→ Task to carry out
Your job is to set down the stretch of entries that opens with the line containing "def R.IMAP_CNT2_FULL_DROP : Fld" and closes with the line containing "def regTableImap : List". Keep both end lines, copy each exactly, and add nothing.
+ + +
/-! Block Imap -/

-- IMAP_CFG (Table 7-11)
def R.IMAP_CFG : Nat := 0x03F00000
def R.IMAP_CFG_EN : Fld := ⟨R.IMAP_CFG, 31, 1⟩
def R.IMAP_CFG_MIN_UP : Fld := ⟨R.IMAP_CFG, 16, 6⟩
def R.IMAP_CFG_HYST : Fld := ⟨R.IMAP_CFG, 8, 8⟩
def R.IMAP_CFG_MAP_TRIES : Fld := ⟨R.IMAP_CFG, 4, 4⟩
def R.IMAP_CFG_MAP_WIN : Fld := ⟨R.IMAP_CFG, 0, 4⟩
-- IMAP_THR (Table 7-12)
def R.IMAP_THR : Nat := 0x03F00004
def R.IMAP_THR_T6 : Fld := ⟨R.IMAP_THR, 24, 8⟩
def R.IMAP_THR_T4 : Fld := ⟨R.IMAP_THR, 16, 8⟩
def R.IMAP_THR_T2 : Fld := ⟨R.IMAP_THR, 8, 8⟩
def R.IMAP_THR_T1 : Fld := ⟨R.IMAP_THR, 0, 8⟩
-- IMAP_ROFS (Table 7-12)
def R.IMAP_ROFS : Nat := 0x03F00008
def R.IMAP_ROFS_O56 : Fld := ⟨R.IMAP_ROFS, 16, 8⟩
def R.IMAP_ROFS_O34 : Fld := ⟨R.IMAP_ROFS, 8, 8⟩
def R.IMAP_ROFS_O23 : Fld := ⟨R.IMAP_ROFS, 0, 8⟩
-- IMAP_HOLD (Table 7-12)
def R.IMAP_HOLD : Nat := 0x03F0000C
def R.IMAP_HOLD_HOLD : Fld := ⟨R.IMAP_HOLD, 0, 16⟩
-- IMAP_STATUS (Table 7-13)
def R.IMAP_STATUS : Nat := 0x03F00010
def R.IMAP_STATUS_REQ_RES : Fld := ⟨R.IMAP_STATUS, 24, 2⟩
def R.IMAP_STATUS_MSN : Fld := ⟨R.IMAP_STATUS, 16, 8⟩
def R.IMAP_STATUS_FULL : Fld := ⟨R.IMAP_STATUS, 15, 1⟩
def R.IMAP_STATUS_USED : Fld := ⟨R.IMAP_STATUS, 0, 14⟩
-- IMAP_REQ (Table 7-13)
def R.IMAP_REQ : Nat := 0x03F00014
def R.IMAP_REQ_OP : Fld := ⟨R.IMAP_REQ, 22, 2⟩
def R.IMAP_REQ_RATE : Fld := ⟨R.IMAP_REQ, 20, 2⟩
def R.IMAP_REQ_NODE : Fld := ⟨R.IMAP_REQ, 0, 20⟩
-- IMAP_CNT0 (Table 7-14)
def R.IMAP_CNT0 : Nat := 0x03F00040
def R.IMAP_CNT0_ISSUED : Fld := ⟨R.IMAP_CNT0, 16, 16⟩
def R.IMAP_CNT0_CONFIRMED : Fld := ⟨R.IMAP_CNT0, 0, 16⟩
-- IMAP_CNT1 (Table 7-14)
def R.IMAP_CNT1 : Nat := 0x03F00044
def R.IMAP_CNT1_ABANDONED : Fld := ⟨R.IMAP_CNT1, 16, 16⟩
def R.IMAP_CNT1_STALE : Fld := ⟨R.IMAP_CNT1, 0, 16⟩
-- IMAP_CNT2 (Table 7-14)
def R.IMAP_CNT2 : Nat := 0x03F00048
def R.IMAP_CNT2_FULL_DROP : Fld := ⟨R.IMAP_CNT2, 24, 8⟩
def R.IMAP_CNT2_DEMOTE : Fld := ⟨R.IMAP_CNT2, 16, 8⟩
def R.IMAP_CNT2_MREQ : Fld := ⟨R.IMAP_CNT2, 0, 16⟩

/-- The registers of this block, field by field (access, reset and stated range). -/
def regTableImap : List RegDesc := [
  ⟨"IMAP_CFG", 0x03F00000, [], false,
    [⟨31, 1, .rwl, 0x1, none⟩,
     ⟨16, 6, .rwl, 0x4, some (1, 40)⟩,
     ⟨8, 8, .rwl, 0x4, none⟩,
     ⟨4, 4, .rwl, 0x4, some (1, 15)⟩,
     ⟨0, 4, .rwl, 0x4, some (1, 15)⟩]⟩,
  ⟨"IMAP_THR", 0x03F00004, [], false,
    [⟨24, 8, .rwl, 0x24, none⟩,
     ⟨16, 8, .rwl, 0x18, none⟩,
     ⟨8, 8, .rwl, 0xC, none⟩,
     ⟨0, 8, .rwl, 0x6, none⟩]⟩,
  ⟨"IMAP_ROFS", 0x03F00008, [], false,
    [⟨16, 8, .rwl, 0x8, none⟩,
     ⟨8, 8, .rwl, 0x6, none⟩,
     ⟨0, 8, .rwl, 0x4, none⟩]⟩,
  ⟨"IMAP_HOLD", 0x03F0000C, [], false,
    [⟨0, 16, .rwl, 0x12C, none⟩]⟩,
  ⟨"IMAP_STATUS", 0x03F00010, [], false,
    [⟨24, 2, .ro, 0x0, none⟩,
     ⟨16, 8, .ro, 0x0, none⟩,
     ⟨15, 1, .ro, 0x0, none⟩,
     ⟨0, 14, .ro, 0x0, none⟩]⟩,
  ⟨"IMAP_REQ", 0x03F00014, [], false,
    [⟨22, 2, .wo, 0x0, none⟩,
     ⟨20, 2, .wo, 0x0, none⟩,
     ⟨0, 20, .wo, 0x0, none⟩]⟩,
  ⟨"IMAP_CNT0", 0x03F00040, [], false,
    [⟨16, 16, .rc, 0x0, none⟩,
     ⟨0, 16, .rc, 0x0, none⟩]⟩,
  ⟨"IMAP_CNT1", 0x03F00044, [], false,
    [⟨16, 16, .rc, 0x0, none⟩,
     ⟨0, 16, .rc, 0x0, none⟩]⟩,
  ⟨"IMAP_CNT2", 0x03F00048, [], false,
    [⟨24, 8, .rc, 0x0, none⟩,
     ⟨16, 8, .rc, 0x0, none⟩,
     ⟨0, 16, .rc, 0x0, none⟩]⟩]

end Sys2Proof.Machine
end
+ + +
→ Reply to the task
def R.IMAP_CNT2_FULL_DROP : Fld := ⟨R.IMAP_CNT2, 24, 8⟩
def R.IMAP_CNT2_DEMOTE : Fld := ⟨R.IMAP_CNT2, 16, 8⟩
def R.IMAP_CNT2_MREQ : Fld := ⟨R.IMAP_CNT2, 0, 16⟩

/-- The registers of this block, field by field (access, reset and stated range). -/
def regTableImap : List RegDesc := [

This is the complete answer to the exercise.